At the outset, the locomotives were the predominant class used on broad-gauge mainline services in South Australia. After railways commissioner William Webb introduced large locomotives of contemporary American design in the early 1920s, their roles were reduced to hauling freight and mixed (passenger and freight) trains on secondary mainlines, Adelaide suburban passenger trains and regional branchline passenger trains; and shunting in freight yards.

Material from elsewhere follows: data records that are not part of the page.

/-- The frame of the commands that push nothing (30_encoding.md R73: no sample port among their writes): the port, the
sink and the tone and tape positions stay (that the positions keep their values between commands is the model's choice,
log entry 9). -/
def Obligations.SilentCommandsKeepThePort : Prop :=
  ∀ (i : Instr) (s t : State), s.busy = false →
    i ∈ [Instr.nop, .frameBlock, .chunkLen, .buildHeader, .decodeContainer, .reqSize, .encodeContainer] →
      exec i s = .next t → t.port = s.port ∧ t.sink = s.sink ∧ t.tone = s.tone ∧ t.tape = s.tape ∧ t.res.sampleCount = 0

/-- 10_state.md R41: commands that build no frame leave CKSUM unchanged. -/
def Obligations.CksumOnlyByFrameBuilders : Prop :=
  ∀ (i : Instr) (s t : State), s.busy = false →
    i ∉ [Instr.frameBlock, .encodeContainer, .encodeTape] → exec i s = .next t → t.res.cksum = s.res.cksum

/-- 70_reset_and_hazards.md R212, R221: a run of engine steps can be cut after any number of them; what is left to do,
done afterwards, comes to the same state. -/
def Obligations.EngineRunSplitsAnywhere : Prop :=
  ∀ (n : Nat) (ops : List EngineOp) (s : State),
    runOps none (runOps (some n) ops s).todo (runOps (some n) ops s) = runOps none ops s

/-- 40_command.md R106, 70_reset_and_hazards.md R221: a register read that arrives at any moment of a command does not
disturb it. The command, cut by the read and resumed, ends as it does uncut, but for what the host has read. -/
def Obligations.ReadsDoNotDisturbACommand : Prop :=
  ∀ (i : Instr) (s t u : State) (n : Nat) (off : BitVec 8), s.busy = false → alignedOffset off = true →
    exec i { s with host := [{ arrival := .afterSteps n, act := .regRead off }] } = .next t →
    exec i { s with host := [] } = .next u →
      ∃ v, step t = .next v ∧ v = { u with replies := v.replies, draws := v.draws }

/-! ### NOP, the chunk codec, the header -/

/-- 40_command.md R104. -/
def Obligations.NopOnlyStartsAndCompletes : Prop :=
  ∀ s : State, Ready s →
    exec .nop s =
      .next
        { s with
          busy := false
          done := true
          lastErr := 0
          seq := .idle
          todo := []
          res := { s.res with result := 0, outLen := 0, sampleCount := 0, nbin := 0 } }

/-- 41_chunk_codec.md R114. -/
def Obligations.ChunkLenResult : Prop :=
  ∀ s : State, Ready s →
    exec .chunkLen s = .next { finished s with res := { (finished s).res with result := 8 + s.regs.srcLen + 1 } }

/-- 42_block_header.md R120, R121: the eight bytes of a header record. -/
def Obligations.HeaderRecordBytes : Prop :=
  ∀ (r : Regs) (bc bi : Nat),
    (hdr r bc bi).length = 8 ∧
      (∀ i, i < 6 →
        (hdr r bc bi)[i]? =
          some
            (if i < min (r.nameHi.extractLsb' 16 4).toNat 6 then
              (if i < 4 then r.nameLo.extractLsb' (8 * i) 8 else r.nameHi.extractLsb' (8 * (i - 4)) 8) ||| 0x80
            else 0xA0)) ∧
      (hdr r bc bi)[6]? = some (BitVec.ofNat 8 (bc % 256)) ∧ (hdr r bc bi)[7]? = some (BitVec.ofNat 8 (bi % 256))

/-- 41_chunk_codec.md R111, R115: a frame is the header, the payload and one byte, and folds to 0 from seed 0xFF. -/
def Obligations.FrameFoldsToZero : Prop :=
  ∀ h p : List Byte,
    (∃ c, frame h p = h ++ p ++ [c]) ∧ fold 0xFF (frame h p) = 0

/-- 41_chunk_codec.md R113: FRAME_BLOCK raises ALLOC_FAIL with no other effect when the frame does not fit, else writes
header ++ payload ++ checksum at DST_BASE and sets OUT_LEN, RESULT and CKSUM; no other byte of memory and no other
register changes. -/
def Obligations.FrameBlockFramesThePayload : Prop :=
  ∀ s : State, Ready s → regionsOverlap s.regs = false → Memory.wf s.mem →
    (s.regs.dstLen.toNat < 9 + s.regs.srcLen.toNat → exec .frameBlock s = .next (failed .allocFail s)) ∧
      (9 + s.regs.srcLen.toNat ≤ s.regs.dstLen.toNat →
        let h := hdr s.regs (s.regs.blk.extractLsb' 0 8).toNat (s.regs.blk.extractLsb' 8 8).toNat
        let p := memRead s.mem s.regs.srcBase 0 s.regs.srcLen.toNat
        ∃ m,
          exec .frameBlock s =
              .next
                { finished s with
                  mem := m
                  res :=
                    { (finished s).res with
                      outLen := 9 + s.regs.srcLen
                      result := 9 + s.regs.srcLen
                      cksum := fold 0xFF (h ++ p) } } ∧
            memRead m s.regs.dstBase 0 (9 + s.regs.srcLen.toNat) = h ++ p ++ [fold 0xFF (h ++ p)] ∧
            ∀ a, (¬ ∃ i < 9 + s.regs.srcLen.toNat, a = effAddr s.regs.dstBase i) →
              Memory.read m a = Memory.read s.mem a)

A large group of Rx class locomotives, mainly early builds, were withdrawn from service in 1934; the remainder continued to serve into the mid-1960s.

==Preservation==
Ten members of the class remain in various states of preservation.
- Rx5: displayed outdoors at Kapunda.
- Rx55: displayed outdoors at Loxton.
- Rx93: displayed indoors at National Railway Museum, Port Adelaide.
- Rx160:awaiting cosmetic restoration at Murray Bridge.
- Rx191: displayed outdoors with an uncertain future at Victor Harbor.
- Rx201: displayed outdoors at Tailem Bend.
- Rx207: operational at SteamRanger, Mount Barker.
- Rx217: displayed outdoors at Nuriootpa.
- Rx224: operational at SteamRanger, Mount Barker.
- Rx231: displayed outdoors at Kadina.